◆ INSTRUCTIONS TO FOLLOW: What lines in the data below mention the string "reservedField"? Copy them out.

◆ DATASET EXCERPTS:
========================
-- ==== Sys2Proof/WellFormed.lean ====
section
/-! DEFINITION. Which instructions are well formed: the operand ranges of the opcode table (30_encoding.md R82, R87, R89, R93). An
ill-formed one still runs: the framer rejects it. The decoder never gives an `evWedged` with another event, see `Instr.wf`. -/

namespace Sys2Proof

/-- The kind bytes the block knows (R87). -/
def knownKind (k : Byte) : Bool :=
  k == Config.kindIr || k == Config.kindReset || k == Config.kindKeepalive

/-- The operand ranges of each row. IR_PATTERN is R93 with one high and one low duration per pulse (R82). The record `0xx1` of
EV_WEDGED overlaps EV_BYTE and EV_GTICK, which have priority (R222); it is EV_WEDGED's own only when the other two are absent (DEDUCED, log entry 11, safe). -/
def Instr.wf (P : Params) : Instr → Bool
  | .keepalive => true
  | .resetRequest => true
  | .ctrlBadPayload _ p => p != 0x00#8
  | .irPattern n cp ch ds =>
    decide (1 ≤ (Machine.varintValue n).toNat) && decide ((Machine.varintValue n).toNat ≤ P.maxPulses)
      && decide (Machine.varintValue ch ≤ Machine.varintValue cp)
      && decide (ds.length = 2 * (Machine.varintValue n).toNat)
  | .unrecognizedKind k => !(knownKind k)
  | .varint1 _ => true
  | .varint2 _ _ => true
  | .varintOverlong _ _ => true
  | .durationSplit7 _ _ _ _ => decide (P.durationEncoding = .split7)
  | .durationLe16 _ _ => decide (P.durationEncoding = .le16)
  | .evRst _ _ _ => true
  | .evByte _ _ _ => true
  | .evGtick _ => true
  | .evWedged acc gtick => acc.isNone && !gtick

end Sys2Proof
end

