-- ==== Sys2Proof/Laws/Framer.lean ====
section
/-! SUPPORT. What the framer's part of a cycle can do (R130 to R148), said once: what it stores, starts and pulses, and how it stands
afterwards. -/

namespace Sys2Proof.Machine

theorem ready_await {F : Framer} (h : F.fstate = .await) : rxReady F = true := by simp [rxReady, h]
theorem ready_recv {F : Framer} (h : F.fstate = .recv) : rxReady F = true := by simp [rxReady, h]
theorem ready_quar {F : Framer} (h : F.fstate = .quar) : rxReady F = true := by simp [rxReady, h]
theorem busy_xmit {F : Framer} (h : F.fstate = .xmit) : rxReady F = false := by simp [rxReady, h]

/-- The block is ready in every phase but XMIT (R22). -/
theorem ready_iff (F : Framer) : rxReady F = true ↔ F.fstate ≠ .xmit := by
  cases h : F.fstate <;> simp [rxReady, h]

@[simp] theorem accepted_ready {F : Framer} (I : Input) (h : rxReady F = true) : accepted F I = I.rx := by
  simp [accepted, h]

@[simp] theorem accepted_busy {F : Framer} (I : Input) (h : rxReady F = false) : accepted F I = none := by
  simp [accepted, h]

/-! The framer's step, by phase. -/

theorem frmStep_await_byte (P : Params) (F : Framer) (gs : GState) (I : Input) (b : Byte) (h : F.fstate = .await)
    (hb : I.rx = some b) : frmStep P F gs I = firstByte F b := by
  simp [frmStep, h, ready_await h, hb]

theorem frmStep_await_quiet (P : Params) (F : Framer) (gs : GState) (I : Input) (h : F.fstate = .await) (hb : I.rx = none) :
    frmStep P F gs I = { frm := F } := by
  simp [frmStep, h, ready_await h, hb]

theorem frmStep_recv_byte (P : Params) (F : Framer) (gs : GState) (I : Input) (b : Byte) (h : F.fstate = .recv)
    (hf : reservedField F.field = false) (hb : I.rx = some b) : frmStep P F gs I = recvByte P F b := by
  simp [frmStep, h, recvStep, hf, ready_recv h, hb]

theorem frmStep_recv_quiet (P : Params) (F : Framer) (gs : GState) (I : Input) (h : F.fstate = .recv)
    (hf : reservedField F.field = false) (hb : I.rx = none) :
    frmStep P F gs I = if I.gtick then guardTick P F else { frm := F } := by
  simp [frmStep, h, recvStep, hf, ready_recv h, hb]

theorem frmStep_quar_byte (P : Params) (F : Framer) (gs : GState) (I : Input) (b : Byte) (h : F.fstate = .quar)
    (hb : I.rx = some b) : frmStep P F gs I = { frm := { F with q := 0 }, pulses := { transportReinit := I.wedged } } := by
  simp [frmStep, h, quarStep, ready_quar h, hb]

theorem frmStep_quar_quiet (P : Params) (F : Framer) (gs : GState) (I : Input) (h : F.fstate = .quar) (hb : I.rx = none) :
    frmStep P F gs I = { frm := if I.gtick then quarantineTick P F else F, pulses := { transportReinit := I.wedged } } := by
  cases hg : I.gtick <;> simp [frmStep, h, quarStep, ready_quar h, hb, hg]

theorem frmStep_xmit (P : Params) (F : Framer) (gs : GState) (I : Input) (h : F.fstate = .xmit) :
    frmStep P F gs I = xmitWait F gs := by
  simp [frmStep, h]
========================
◆ RESPONSE:
    (hf : reservedField F.field = false) (hb : I.rx = some b) : frmStep P F gs I = recvByte P F b := by
    (hf : reservedField F.field = false) (hb : I.rx = none) :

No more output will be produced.